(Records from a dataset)
▶
theorem execSpnAluImm_only {Fm : Nat} {s0 : State} (g : Nat) {s : State} (hF : Inside 16616236156560 Fm) (hK : Only Fm s0 s) :
    Answers (Only Fm s0) (execSpnAluImm g s) := by
  unfold execSpnAluImm
  with_reducible repeat' first
    | assumption | intro _ | apply State.spnRegs_only | dsimp only | split
  all_goals first | exact hF.sub rfl | exact hF.bit rfl

theorem execSpnLoadUpper_only {Fm : Nat} {s0 : State} (g : Nat) {s : State} (hF : Inside 16616236156560 Fm) (hK : Only Fm s0 s) :
    Answers (Only Fm s0) (execSpnLoadUpper g s) := by
  unfold execSpnLoadUpper
  with_reducible repeat' first
    | assumption | intro _ | apply State.spnRegs_only | dsimp only | split
  all_goals first | exact hF.sub rfl | exact hF.bit rfl

theorem execSpnBranch_only {Fm : Nat} {s0 : State} (g : Nat) {s : State} (hF : Inside 16616236156560 Fm) (hK : Only Fm s0 s) :
    Answers (Only Fm s0) (execSpnBranch g s) := by
  unfold execSpnBranch
  with_reducible repeat' first
    | assumption | intro _ | apply State.spnRegs_only | dsimp only | split
  all_goals first | exact hF.sub rfl | exact hF.bit rfl

theorem execSpnJump_only {Fm : Nat} {s0 : State} (g : Nat) {s : State} (hF : Inside 16616236156560 Fm) (hK : Only Fm s0 s) :
    Answers (Only Fm s0) (execSpnJump g s) := by
  unfold execSpnJump
  with_reducible repeat' first
    | assumption | intro _ | apply State.spnRegs_only | dsimp only | split
  all_goals first | exact hF.sub rfl | exact hF.bit rfl

theorem execSpnJumpReg_only {Fm : Nat} {s0 : State} (g : Nat) {s : State} (hF : Inside 16616236156560 Fm) (hK : Only Fm s0 s) :
    Answers (Only Fm s0) (execSpnJumpReg g s) := by
  unfold execSpnJumpReg
  with_reducible repeat' first
    | assumption | intro _ | apply State.spnRegs_only | dsimp only | split
  all_goals first | exact hF.sub rfl | exact hF.bit rfl

theorem execSpnLoad_only {Fm : Nat} {s0 : State} (g : Nat) {s : State} (hF : Inside 16616236222096 Fm) (hK : Only Fm s0 s) :
    Answers (Only Fm s0) (execSpnLoad g s) := by
  unfold execSpnLoad
  with_reducible repeat' first
    | assumption | intro _ | apply Leaves.bind | apply Leaves.pure | apply State.spn_only | apply Grain.load_only | dsimp only
    | split
  all_goals first | exact hF.sub rfl | exact hF.bit rfl

theorem execSpnStore_only {Fm : Nat} {s0 : State} (g : Nat) {s : State} (hF : Inside 16616236222096 Fm) (hK : Only Fm s0 s) :
    Answers (Only Fm s0) (execSpnStore g s) := by
  unfold execSpnStore
  with_reducible repeat' first
    | assumption | intro _ | apply Leaves.bind | apply Leaves.pure | apply State.spn_only | apply Grain.store_only | dsimp only
    | split
  all_goals first | exact hF.sub rfl | exact hF.bit rfl

theorem execSpnAtomic_only {Fm : Nat} {s0 : State} (g : Nat) {s : State} (hF : Inside 16616236222096 Fm) (hK : Only Fm s0 s) :
    Answers (Only Fm s0) (execSpnAtomic g s) := by
  unfold execSpnAtomic
  with_reducible repeat' first
    | assumption | intro _ | apply Leaves.bind | apply Leaves.pure | apply Leaves.ite | apply State.spn_only
    | apply spnFault_only | apply Grain.load_only | apply Grain.store_only | dsimp only | split
  all_goals first | exact hF.sub rfl | exact hF.bit rfl

theorem execSpnYield_only {Fm : Nat} {s0 : State} (g : Nat) {s : State} (hF : Inside 16616236156560 Fm) (hK : Only Fm s0 s) :
    Answers (Only Fm s0) (execSpnYield g s) := by
  unfold execSpnYield
  with_reducible repeat' first
    | assumption | intro _ | apply Leaves.pure | apply State.spn_only | dsimp only | split
  all_goals first | exact hF.sub rfl | exact hF.bit rfl

theorem execSpnFence_only {Fm : Nat} {s0 : State} (g : Nat) {s : State} (hF : Inside 16616236156560 Fm) (hK : Only Fm s0 s) :
    Answers (Only Fm s0) (execSpnFence g s) := by
  unfold execSpnFence
  with_reducible repeat' first
    | assumption | intro _ | apply Leaves.pure | apply State.spn_only | dsimp only | split
  all_goals first | exact hF.sub rfl | exact hF.bit rfl

theorem execSpnExit_only {Fm : Nat} {s0 : State} (g : Nat) {s : State} (hF : Inside 16616236156560 Fm) (hK : Only Fm s0 s) :
    Answers (Only Fm s0) (execSpnExit g s) := by
  unfold execSpnExit
  with_reducible repeat' first
    | assumption | intro _ | apply Leaves.pure | apply State.spn_only | dsimp only | split
  all_goals first | exact hF.sub rfl | exact hF.bit rfl

theorem execSpnTrap_only {Fm : Nat} {s0 : State} (g : Nat) {s : State} (hF : Inside 16616236156560 Fm) (hK : Only Fm s0 s) :
    Answers (Only Fm s0) (execSpnTrap g s) := by
  unfold execSpnTrap
  with_reducible repeat' first
    | assumption | intro _ | apply State.spn_only | apply spnFault_only | dsimp only | split
  all_goals first | exact hF.sub rfl | exact hF.bit rfl

theorem execSpnGets_only {Fm : Nat} {s0 : State} (g : Nat) {s : State} (hF : Inside 16616236156560 Fm) (hK : Only Fm s0 s) :
    Answers (Only Fm s0) (execSpnGets g s) := by
  unfold execSpnGets
  with_reducible repeat' first
    | assumption | intro _ | apply Leaves.get_bind | apply Leaves.bind | apply Leaves.pure | apply Leaves.set_
    | apply State.spn_only | apply State.tickFree_only | dsimp only | split
  all_goals first | exact hF.sub rfl | exact hF.bit rfl

theorem execSpnWait_only {Fm : Nat} {s0 : State} (g : Nat) {s : State} (hF : Inside 16616236156560 Fm) (hK : Only Fm s0 s) :
    Answers (Only Fm s0) (execSpnWait g s) := by
  unfold execSpnWait
  with_reducible repeat' first
    | assumption | intro _ | apply Leaves.get_bind | apply Leaves.pure | apply Leaves.ite | apply State.spn_only | dsimp only
    | split
  all_goals first | exact hF.sub rfl | exact hF.bit rfl

theorem execSpnSignal_only {Fm : Nat} {s0 : State} (g : Nat) {s : State} (hF : Inside 16616236156560 Fm) (hK : Only Fm s0 s) :
    Answers (Only Fm s0) (execSpnSignal g s) := by
  unfold execSpnSignal
  with_reducible repeat' first
    | assumption | intro _ | apply Leaves.bind | apply Leaves.pure | apply Leaves.modify_ | apply State.spn_only
    | apply State.modJob_only | dsimp only | split
  all_goals first | exact hF.sub rfl | exact hF.bit rfl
◀
What the task requires:
Search the entries for "Grain" and copy out each line that has it.

Exercise result:
    | assumption | intro _ | apply Leaves.bind | apply Leaves.pure | apply State.spn_only | apply Grain.load_only | dsimp only
    | assumption | intro _ | apply Leaves.bind | apply Leaves.pure | apply State.spn_only | apply Grain.store_only | dsimp only
    | apply spnFault_only | apply Grain.load_only | apply Grain.store_only | dsimp only | split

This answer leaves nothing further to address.